For SYNT-UNI, we show the memory consumption when storing 10M 5-dimensional data objects. For SYNT-CLUST, we show the memory consumption when storing 1M 5-dimensional data objects featuring 20 clusters. For POWER, we show the memory consumption when storing 10M 3-dimensional data objects. For GMRQB, we show the memory consumption when storing 10M 19-dimensional data objects. Parallel scans require the least memory across all datasets, because they do not employ any additional data structures like MDIS. Comparing both hierarchical MDIS, the kd-tree shows a more efficient memory usage than the R*-tree. Please note that our VA-file implementation uses 8-bit integers (the smallest available data type) for approximation values to allow an arbitrary number of partitions although only 2 bits are needed (we create 4 partitions per dimension), thus reducing the memory efficiency.

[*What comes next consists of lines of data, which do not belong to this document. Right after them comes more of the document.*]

@[simp] theorem State.produce_phase (s : State) (body : NoticeBody) : (s.produce body).phase = s.phase := by
  rw [s.produce_frame]
@[simp] theorem State.produce_boot (s : State) (body : NoticeBody) : (s.produce body).boot = s.boot := by
  rw [s.produce_frame]
@[simp] theorem State.produce_reloadPending (s : State) (body : NoticeBody) :
    (s.produce body).reloadPending = s.reloadPending := by rw [s.produce_frame]
@[simp] theorem State.produce_store (s : State) (body : NoticeBody) : (s.produce body).store = s.store := by
  rw [s.produce_frame]
@[simp] theorem State.produce_tb (s : State) (body : NoticeBody) : (s.produce body).tb = s.tb := by rw [s.produce_frame]
@[simp] theorem State.produce_params (s : State) (body : NoticeBody) : (s.produce body).params = s.params := by
  rw [s.produce_frame]
@[simp] theorem State.produce_players (s : State) (body : NoticeBody) : (s.produce body).players = s.players := by
  rw [s.produce_frame]
@[simp] theorem State.produce_lines (s : State) (body : NoticeBody) : (s.produce body).lines = s.lines := by
  rw [s.produce_frame]
@[simp] theorem State.produce_inputs (s : State) (body : NoticeBody) : (s.produce body).inputs = s.inputs := by
  rw [s.produce_frame]
@[simp] theorem State.produce_safe (s : State) (body : NoticeBody) : (s.produce body).safe = s.safe := by
  rw [s.produce_frame]
@[simp] theorem State.produce_link (s : State) (body : NoticeBody) : (s.produce body).link = s.link := by
  rw [s.produce_frame]
@[simp] theorem State.produce_image (s : State) (body : NoticeBody) : (s.produce body).image = s.image := by
  rw [s.produce_frame]
@[simp] theorem State.produce_fresh (s : State) (body : NoticeBody) : (s.produce body).fresh = s.fresh := by
  rw [s.produce_frame]
@[simp] theorem State.produce_pending (s : State) (body : NoticeBody) : (s.produce body).pending = s.pending := by
  rw [s.produce_frame]
@[simp] theorem State.produce_player (s : State) (body : NoticeBody) (p : PlayerId) :
    (s.produce body).player p = s.player p := by simp [State.player]
@[simp] theorem State.produce_list (s : State) (body : NoticeBody) (l : ListId) : (s.produce body).list l = s.list l := by
  simp [State.list]
@[simp] theorem State.produce_input (s : State) (body : NoticeBody) (n : InputId) :
    (s.produce body).input n = s.input n := by simp [State.input]
@[simp] theorem State.produce_owner (s : State) (body : NoticeBody) (k : LineId) :
    (s.produce body).owner k = s.owner k := by simp [State.owner]

theorem mergeNewest_length (body : NoticeBody) (stamp : Stamp) :
    ∀ (q q' : List Notice), mergeNewest body stamp q = some q' → q'.length = q.length
  | [], q', h => by simp [mergeNewest] at h
  | n :: rest, q', h => by
    unfold mergeNewest at h
    split at h
    · rename_i r' hr
      have := mergeNewest_length body stamp rest r' hr
      cases h; simp [this]
    · split at h
      · cases h; rfl
      · cases h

Experiments on further Hardware Platform
In addition to the main evaluation in the paper, we also ran all experiments on a further hardware platform to prove that our findings do not depend on the hardware architecture used in our evaluation. As further hardware platform we used a modern desktop machine that features one Intel i7-5930K CPU (3.5 GHz clock rate, 6 cores, 12 virtual cores) and 32 GB RAM. The CPU supports AVX instructions. The results on both hardware platforms are very similar, which confirms that our experimental results do not depend on the used hardware architecture.
As exemplary results for the experiments on the desktop machine, the following figure shows the throughput when executing the query templates from the GMRQ Benchmark on 10M 19-dimensional data objects from the 1000 Genomes Project. The query templates are instantiated with the same values as in Section 7.7 of the paper. In contrast to the experiment on the other machine, here only 12 software threads are used because the desktop machine features less virtual cores. As on the other hardware platform, the parallel scan with vertical partitioning achieves the highest throughput for queries with a moderate to low selectivity (Mixed Workload and Query Templates 1-5). Only for queries with a very high selectivity much below 1% (Query Templates 6-8), it is outperformed by the kd-tree.